• Exercise goal:
Within the listing below, determine how many lines hold the word "does". Give the number with no commentary.

• Data:
/-- R141: `R_READ L` makes one request; when aligned the bytes pass through, otherwise byte `j` of the result joins the
bytes before and at position `j`; the last byte becomes the buffer, the offset stays, and an error changes nothing. -/
def Obligations.ReadDeliversBytes : Prop :=
  ∀ (s : State) (len : Nat), s.reader.attached = true → len ≤ 65535 →
    let r := s.reader
    let B := s.params.readerEndian
    encode (.rRead len) = BitVec.ofNat 32 (len <<< 16 ||| 0x0A) ∧
    (∀ e, r.port.answer len = some (.err e) → exec (.rRead len) s = .next
      { s with reader := { r with
        port := r.port.after len (.err e), rsp := .response { status := .ioError (.portError e) } } }) ∧
    (∀ xs, r.port.answer len = some (.data xs) → r.off = 0 → exec (.rRead len) s = .next
      { s with reader := { r with
        port := r.port.after len (.data xs), rsp := .response { status := .ok, n := xs.length, dataOut := xs } } }) ∧
    (∀ xs, r.port.answer len = some (.data xs) → r.off ≠ 0 → ∃ out : List Byte,
      out.length = xs.length ∧
      (∀ j, j < xs.length → out.getD j 0 = rcombine B ((r.buf :: xs).getD j 0) (xs.getD j 0) r.off.toNat) ∧
      exec (.rRead len) s = .next
        { s with reader := { r with
          buf := (r.buf :: xs).getD xs.length 0, port := r.port.after len (.data xs),
          rsp := .response { status := .ok, n := xs.length, dataOut := out } } })

/-- R143: `R_READ_BIT` is `R_READ_BITS 1`, in every state: both end in the same state, or both wait for the same byte. -/
def Obligations.ReadBitIsReadBitsOne : Prop :=
  ∀ s : State, ∃ t, exec .rReadBit s = .next t ∧
    (exec (.rReadBits 1) s = .next t ∨
     (t.reader.rsp = .waiting (.command .rReadBit) (.srcRead 1) ∧
      exec (.rReadBits 1) s = .next
        { t with reader := { t.reader with rsp := .waiting (.command (.rReadBits 1)) (.srcRead 1) } }))

/-- R144: the bytes an `R_READ` delivers are the results of as many 8-bit reads whose fetches get the same bytes, which
end at the same offset and, at a non-zero offset, with the same buffer. -/
def Obligations.ReadIsEightBitReads : Prop :=
  ∀ (s t : State) (len : Nat) (xs : List Byte), s.reader.attached = true →
    s.reader.port.answer len = some (.data xs) → exec (.rRead len) s = .next t →
    ∃ (p : Response) (u : State),
      t.reader.rsp = .response p ∧ p.n = xs.length ∧
      readFields (List.replicate xs.length 8)
        { s with reader := { s.reader with
          port := { s.reader.port with draws := List.replicate xs.length (.deliver 1) } } } = some (p.dataOut, u) ∧
      u.reader.off = t.reader.off ∧ (t.reader.off ≠ 0 → u.reader.buf = t.reader.buf) ∧
      u.reader.port.stream = t.reader.port.stream

/-- R51: each reader command makes exactly the source transactions of the table, one that the port has not answered yet
included, and no writer command makes any. -/
def Obligations.SourceTransferTable : Prop :=
  ∀ (i : Instr) (s t : State), exec i s = .next t →
    (i.engine = .reader →
      t.reader.requested = s.reader.port.log.map SrcTxn.asked ++ srcRequests s.reader i) ∧
    (i.engine = .writer → t.reader = s.reader)

/-- R146: the bits delivered by a run from `R_NEW`, with no direct host access, no `R_ALIGN` and no teardown, are the
source's bit stream up to some length, which the bytes taken and the offset give. -/
def Obligations.DeliveredBitsAreTheSourceStream : Prop :=
  ∀ (s t : State) (is : List Instr) (bits : List Bool), s.reader.attached = false →
    (∀ i ∈ is, i.engine = .reader ∧ i ≠ .rAlign ∧ i ≠ .rIntoInner ∧ i ≠ .rDrop) →
    runDelivering (.rNew :: is) s = some (bits, t) →
    ∃ taken : List Byte, s.reader.port.stream = taken ++ t.reader.port.stream ∧
      bits = (streamBits s.params.readerEndian s.reader.port.stream).take bits.length ∧
      bits.length = (if t.reader.off = 0 then 8 * taken.length else 8 * taken.length - (8 - t.reader.off.toNat))

/-- R25: with `r_off = 0` nothing depends on `r_buf`: from two states that differ in it alone, every command answers the
same or waits for the same, moves the same bytes, and ends in states that differ at most in a dead buffer. -/
def Obligations.DeadBufferIsUnobservable : Prop :=
  ∀ (i : Instr) (s : State) (b : Byte), s.reader.off = 0 →
    ∃ t u, exec i s = .next t ∧ exec i { s with reader := { s.reader with buf := b } } = .next u ∧
      (u = t ∨ (t.reader.off = 0 ∧ u = { t with reader := { t.reader with buf := b } }))

/-! ## Writer commands -/

/-- R173: `W_NEW` attaches and initialises a detached writer with the capacity it selects, and is refused on an attached
one. That it takes a released sink back is read from R71 (DEDUCED: log entry 13). -/
def Obligations.NewWriterAttaches : Prop :=
  ∀ (s : State) (len : Nat), len ≤ 65535 →
    encode (.wNew len) = BitVec.ofNat 32 (len <<< 16 ||| 0x11) ∧
    (s.writer.attached = false → ∃ t, exec (.wNew len) s = .next t ∧
      t.writer.cap.toNat = (if len = 0 then 16 else len) ∧
      t = { s with writer := { s.writer with
        attached := true, off := 0, buf := 0, cap := t.writer.cap, released := false,
        rsp := .response { status := .ok } } }) ∧
    (s.writer.attached = true → exec (.wNew len) s = .next
      { s with writer := { s.writer with rsp := .response { status := .sequenceError .alreadyAttached } } })

/-- R174: `W_WRITE_BIT` sets policy index `w_off` to the bit; at offset 7 the byte completes and is written, and a write
that fails changes no register. -/
def Obligations.WriteBitDepositsBit : Prop :=
  ∀ (s : State) (b : Bool), s.writer.attached = true →
    let w := s.writer
    encode (.wWriteBit b) = (if b then 0x00010012 else 0x00000012) ∧
    let byte : Byte := w.buf ||| (if b then 1#8 <<< pos s.params.writerEndian w.off.toNat else 0)
    (w.off ≠ 7 → exec (.wWriteBit b) s = .next
      { s with writer := { w with off := w.off + 1, buf := byte, rsp := .response { status := .ok } } }) ∧
    (w.off = 7 → ∀ a, w.port.answer [byte] = some a → exec (.wWriteBit b) s = .next
      { s with writer :=
        match a with
        | .ack 0 => { w with port := w.port.after [byte] a, rsp := .response { status := .ioError .writeZero } }
        | .ack (_ + 1) => { w with
            off := 0, buf := 0, port := w.port.after [byte] a, rsp := .response { status := .ok } }
        | .err e => { w with port := w.port.after [byte] a, rsp := .response { status := .ioError (.portError e) } } })

/-- R175: `W_WRITE_BITS bits, c` deposits the field at the offset; if the byte completes it is written, the bits beyond
it stay pending, and a write that fails changes no register. A count above 8 is refused before any transfer. -/
def Obligations.WriteBitsDepositsField : Prop :=
  ∀ (s : State) (bits : Byte) (c : Nat), s.writer.attached = true → c ≤ 15 →
    let w := s.writer
    let B := s.params.writerEndian
    let o := w.off.toNat
    let field := place B bits c
    let cur : Byte := w.buf ||| shiftTowardLsb B field o
    encode (.wWriteBits bits c) = BitVec.ofNat 32 (bits.toNat <<< 16 ||| c <<< 8 ||| 0x13) ∧
    (8 < c → exec (.wWriteBits bits c) s = .next
      { s with writer := { w with rsp := .response { status := .programmerError .countGt8 } } }) ∧
    (o + c < 8 → exec (.wWriteBits bits c) s = .next
      { s with writer := { w with off := BitVec.ofNat 3 (o + c), buf := cur, rsp := .response { status := .ok } } }) ∧
    (c ≤ 8 → 8 ≤ o + c → ∀ a, w.port.answer [cur] = some a → exec (.wWriteBits bits c) s = .next
      { s with writer :=
        match a with
        | .ack 0 => { w with port := w.port.after [cur] a, rsp := .response { status := .ioError .writeZero } }
        | .ack (_ + 1) => { w with
            off := BitVec.ofNat 3 (o + c), buf := shiftTowardMsb B field (8 - o), port := w.port.after [cur] a,
            rsp := .response { status := .ok } }
        | .err e => { w with port := w.port.after [cur] a, rsp := .response { status := .ioError (.portError e) } } })

/-- 42_writer.md R175's source sentence: the `count` bits are deposited exactly as a sequence of `count` `write_bit`s
would deposit them. -/
def Obligations.WriteBitsIsWriteBitSequence : Prop :=
  ∀ (s : State) (bits : Byte) (c n : Nat) (ds : List SnkDraw), s.writer.attached = true → 1 ≤ c → c ≤ 8 →
    s.writer.port.draws = .accept (n + 1) :: ds →
    ∃ t, exec (.wWriteBits bits c) s = .next t ∧ t.status .writer = some .ok ∧
      runCommands ((fieldBits s.params.writerEndian bits c).map .wWriteBit) s = some t

/-- R176, R178, R179 and R180: the four writer commands that change nothing but the response. -/
def Obligations.WriterQueriesAnswer : Prop :=
  encode .wIsAligned = 0x00000014 ∧ encode .wGetRef = 0x00000016 ∧ encode .wGetMut = 0x00000017 ∧
  encode .wGetMutUnchecked = 0x00000018 ∧
  ∀ s : State, s.writer.attached = true →
    let answered (p : Response) : State := { s with writer := { s.writer with rsp := .response p } }
    exec .wIsAligned s = .next (answered { status := .ok, result8 := if s.writer.off = 0 then 1 else 0 }) ∧
    exec .wGetRef s = .next (answered { status := .ok, grant := .ref }) ∧
    exec .wGetMutUnchecked s = .next (answered { status := .ok, grant := .mutUnchecked }) ∧
    (s.writer.off = 0 → exec .wGetMut s = .next (answered { status := .ok, grant := .mut })) ∧
    (s.writer.off ≠ 0 → exec .wGetMut s = .next (answered { status := .programmerError .getMutUnaligned }))

/-- R177: `W_ALIGN` does nothing when aligned, and otherwise writes the partial byte; a write that fails changes no
register. -/
def Obligations.AlignWritesPartialByte : Prop :=
  encode .wAlign = 0x00000015 ∧
  ∀ s : State, s.writer.attached = true →
    let w := s.writer
    (w.off = 0 → exec .wAlign s = .next { s with writer := { w with rsp := .response { status := .ok } } }) ∧
    (w.off ≠ 0 → ∀ a, w.port.answer [w.buf] = some a → exec .wAlign s = .next
      { s with writer :=
        match a with
        | .ack 0 => { w with port := w.port.after [w.buf] a, rsp := .response { status := .ioError .writeZero } }
        | .ack (_ + 1) => { w with
            off := 0, buf := 0, port := w.port.after [w.buf] a, rsp := .response { status := .ok } }
        | .err e => { w with port := w.port.after [w.buf] a, rsp := .response { status := .ioError (.portError e) } } })

/-- R181: `W_INTO_INNER` writes the partial byte and hands the sink back; if that write fails, the writer stays attached
and intact and the status is `FLUSH_ON_UNWRAP`. A successful one releases the sink for good (R71; DEDUCED: log entry 13). -/
def Obligations.IntoInnerFlushesAndReleases : Prop :=
  encode .wIntoInner = 0x00000019 ∧
  ∀ s : State, s.writer.attached = true →
    let w := s.writer
    (w.off = 0 → exec .wIntoInner s = .next
      { s with writer := { w with
        attached := false, released := true, rsp := .response { status := .ok, grant := .released } } }) ∧
    (w.off ≠ 0 → ∀ a, w.port.answer [w.buf] = some a → exec .wIntoInner s = .next
      { s with writer :=
        match a with
        | .ack 0 => { w with port := w.port.after [w.buf] a, rsp := .response { status := .flushOnUnwrap .writeZero } }
        | .ack (_ + 1) => { w with
            attached := false, off := 0, buf := 0, port := w.port.after [w.buf] a, released := true,
            rsp := .response { status := .ok, grant := .released } }
        | .err e => { w with
            port := w.port.after [w.buf] a, rsp := .response { status := .flushOnUnwrap (.portError e) } } })

/-- R182: `W_WRITE L` takes its `L` data bytes and makes one offer: the bytes themselves when aligned, otherwise the
first `k` of them shifted, where byte `j` of the offer joins the bits pending before data byte `j` to the head of that
byte; after `Ack(m)` the tail of the last accepted data byte is pending, and an error changes no register. That all `L`
bytes leave the data-in channel, whatever the sink accepts, is read from R87 and R271 (DEDUCED: log entry 22). -/
def Obligations.WriteOffersBytes : Prop :=
  ∀ (s : State) (len : Nat), s.writer.attached = true → len ≤ 65535 → len ≤ s.writer.dataIn.length →
    encode (.wWrite len) = BitVec.ofNat 32 (len <<< 16 ||| 0x1A) ∧
    let w := { s.writer with dataIn := s.writer.dataIn.drop len }
    let B := s.params.writerEndian
    let d := s.writer.dataIn.take len
    let o := w.off.toNat
    let k := match s.params.stagingMode with
      | .bounded => min len w.cap.toNat
      | .perCall => len
    (w.off = 0 → ∀ a, w.port.answer d = some a → exec (.wWrite len) s = .next
      { s with writer :=
        match a with
        | .ack m => { w with port := w.port.after d a, rsp := .response { status := .ok, n := m } }
        | .err e => { w with port := w.port.after d a, rsp := .response { status := .ioError (.portError e) } } }) ∧
    (w.off ≠ 0 → ∃ staged : List Byte, staged.length = k ∧
      (∀ j, j < k → staged.getD j 0 =
        wcombine B (if j = 0 then w.buf else wtail B (d.getD (j - 1) 0) o) (d.getD j 0) o) ∧
      ∀ a, w.port.answer staged = some a → exec (.wWrite len) s = .next
        { s with writer :=
          match a with
          | .ack m => { w with
              buf := if m = 0 then w.buf else wtail B (d.getD (m - 1) 0) o, port := w.port.after staged a,
              rsp := .response { status := .ok, n := m } }
          | .err e => { w with port := w.port.after staged a, rsp := .response { status := .ioError (.portError e) } } })

/-- R183: `W_FLUSH` writes the partial byte, if there is one, and then asks the sink to flush, which it does not after a
failed write; the byte write stands when the flush fails. -/
def Obligations.FlushWritesThenFlushes : Prop :=
  encode .wFlush = 0x0000001B ∧
  ∀ s : State, s.writer.attached = true →
    let w := s.writer
    let flushed (v : Writer) (f : FlushAnswer) : State := { s with writer := { v with
      port := v.port.afterFlush f,
      rsp := .response { status := match f with
        | .ok => .ok
        | .err e => .ioError (.portError e) } } }
    (w.off = 0 → ∀ f, w.port.flushAnswer = some f → exec .wFlush s = .next (flushed w f)) ∧
    (w.off ≠ 0 → ∀ a, w.port.answer [w.buf] = some a →
      match a with
      | .ack 0 => exec .wFlush s = .next { s with writer := { w with
          port := w.port.after [w.buf] a, rsp := .response { status := .ioError .writeZero } } }
      | .ack (_ + 1) => ∀ f, (w.port.after [w.buf] a).flushAnswer = some f →
          exec .wFlush s = .next (flushed { w with off := 0, buf := 0, port := w.port.after [w.buf] a } f)
      | .err e => exec .wFlush s = .next { s with writer := { w with
          port := w.port.after [w.buf] a, rsp := .response { status := .ioError (.portError e) } } })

• Finished exercise:
2